This paragraph outlines the initial steps for setting up an animation project using Comfy UI and Animate,Diff. It begins by instructing to download JSON files from the description and import them into the workspace. The process involves downscaling a reference video, exporting it as JPEG images, and organizing these images for creating control net passes. The paragraph emphasizes the need for specific extensions and provides a link to a tutorial for troubleshooting common issues. It concludes with a step-by-step guide on rendering control net images and organizing them into folders for further use.

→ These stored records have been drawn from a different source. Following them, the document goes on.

-- ==== Sys2Proof/Machine/Formatter.lean ====
section
/-! DEFINITION. Family 6, the Formatter: FMTT, FMTD and FMTN (46_formatter R165 to R168). Each writes the whole of its own
buffer and no other (R170). -/

namespace Sys2Proof.Machine

/-- The time string: the hour from its hour bits alone, and in 12-hour mode the suffix; the tail is cleared (R166). -/
def timeString (r : TimeRecord) : Vector Byte 12 :=
  let h := hourBits r.hours
  if is12 r.hours then
    #v[ascHi h, ascLo h, charColon, ascHi r.minutes, ascLo r.minutes, charColon, ascHi r.seconds, ascLo r.seconds,
       charSpace, if isPm r.hours then charP else charA, charM, 0x00]
  else
    #v[ascHi h, ascLo h, charColon, ascHi r.minutes, ascLo r.minutes, charColon, ascHi r.seconds, ascLo r.seconds,
       0x00, 0x00, 0x00, 0x00]

/-- The date string, month, day, year (R167). -/
def dateString (r : TimeRecord) : Vector Byte 9 :=
  #v[ascHi r.month, ascLo r.month, charSlash, ascHi r.day, ascLo r.day, charSlash, ascHi r.year, ascLo r.year, 0x00]

/-- The day-name table, a constant of the block; a field outside 1 to 7 has no row and gives `???` (R165, R168). -/
def dayName (dow : Byte) : Vector Byte 4 :=
  match dow.toNat with
  | 1 => #v[0x53, 0x75, 0x6E, 0x00]
  | 2 => #v[0x4D, 0x6F, 0x6E, 0x00]
  | 3 => #v[0x54, 0x75, 0x65, 0x00]
  | 4 => #v[0x57, 0x65, 0x64, 0x00]
  | 5 => #v[0x54, 0x68, 0x72, 0x00]
  | 6 => #v[0x46, 0x72, 0x69, 0x00]
  | 7 => #v[0x53, 0x61, 0x74, 0x00]
  | _ => #v[0x3F, 0x3F, 0x3F, 0x00]

/-- FMTT: the time string in `TBUF` (R166). -/
def execFmtt (s : State) : Host.Outcome State Fault Refusal := .next { s with tbuf := timeString s.record }

/-- FMTD: the date string in `DBUF` (R167). -/
def execFmtd (s : State) : Host.Outcome State Fault Refusal := .next { s with dbuf := dateString s.record }

/-- FMTN: the day name in `NBUF` (R168). -/
def execFmtn (s : State) : Host.Outcome State Fault Refusal := .next { s with nbuf := dayName s.record.dayOfWeek }

end Sys2Proof.Machine
end

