-- ==== Sys2Proof/Machine/ModeConverter.lean ====
section
/-! DEFINITION. Family 2, the Mode Converter: SETMODE (42_mode_converter R120). -/

namespace Sys2Proof.Machine

/-- The 24-hour hour of a 12-hour byte, by SETMODE's own wording: `hour mod 12`, plus 12 for PM (R120, R124). -/
def hourTo24 (b : Byte) : Nat := if isPm b then hour b % 12 + 12 else hour b % 12

/-- The hours byte SETMODE leaves: untouched, bit for bit, when the mode flag already matches (R120). -/
def convertMode (w : Bool) (b : Byte) : Byte :=
  if is12 b = w then b
  else if w then encodeHour12 (hour b)
  else bcd (hourTo24 b)

/-- SETMODE w: the hours byte converted in place (R120). -/
def execSetmode (w : Bool) (s : State) : Host.Outcome State Fault Refusal :=
  .next { s with record := { s.record with hours := convertMode w s.record.hours } }

end Sys2Proof.Machine
end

🖌️ Customizing Animation Style and Parameters

The second paragraph delves into the customization of the animation style, whether it's realistic anime or cartoon. It details the process of selecting a model, setting dimensions according to the original video, and managing the batch range and skip frames for processing. The paragraph also explains the role of control net passes and input nodes in the workflow. It provides guidance on testing animations and adjusting settings for optimal rendering, including the use of prompts and control net images. The paragraph concludes with a note on the importance of rendering all frames and fixing facial animations in post-production.


🎵 Enhancing Animation with Music and Detailing

This paragraph focuses on the integration of music and the enhancement of animation quality. It discusses the process of rendering test frames and adjusting the final animation for better visual appeal. The paragraph mentions the use of an RTX 3070 TI laptop GPU for rendering and provides specific frame count recommendations based on GPU capacity. It also introduces the use of the automatic 1111 tool for face detailing and suggests using Topaz Gigapixel AI for image upscaling. The paragraph concludes with a mention of additional color corrections and composition adjustments made in After Effects to finalize the animation.


💌 Sharing and Future Tutorials

The final paragraph invites users to share their creations made using the described workflow and offers support for any encountered issues. It encourages users to reach out via Discord or comments for further assistance and shares the creator's Discord username for direct interaction. The paragraph ends on a positive note, promising more tutorials and expressing gratitude for the community's love and support.




AnimateDiff refers to a process or tool used in the animation industry that involves creating dynamic and fluid motion graphics by using differences between frames. In the context of the video, it is a method that the creator employs to animate a dance video by Helen ping, using a series of images and control net passes to generate a smooth animation sequence.


A control net, short for 'control network', is a series of reference images or passes that are used to guide and constrain the animation process. In the video, the creator uses control net passes to ensure that the animation follows the desired movement and poses from the reference video. These passes are essential for achieving a realistic and accurate representation of the dance in the final animation.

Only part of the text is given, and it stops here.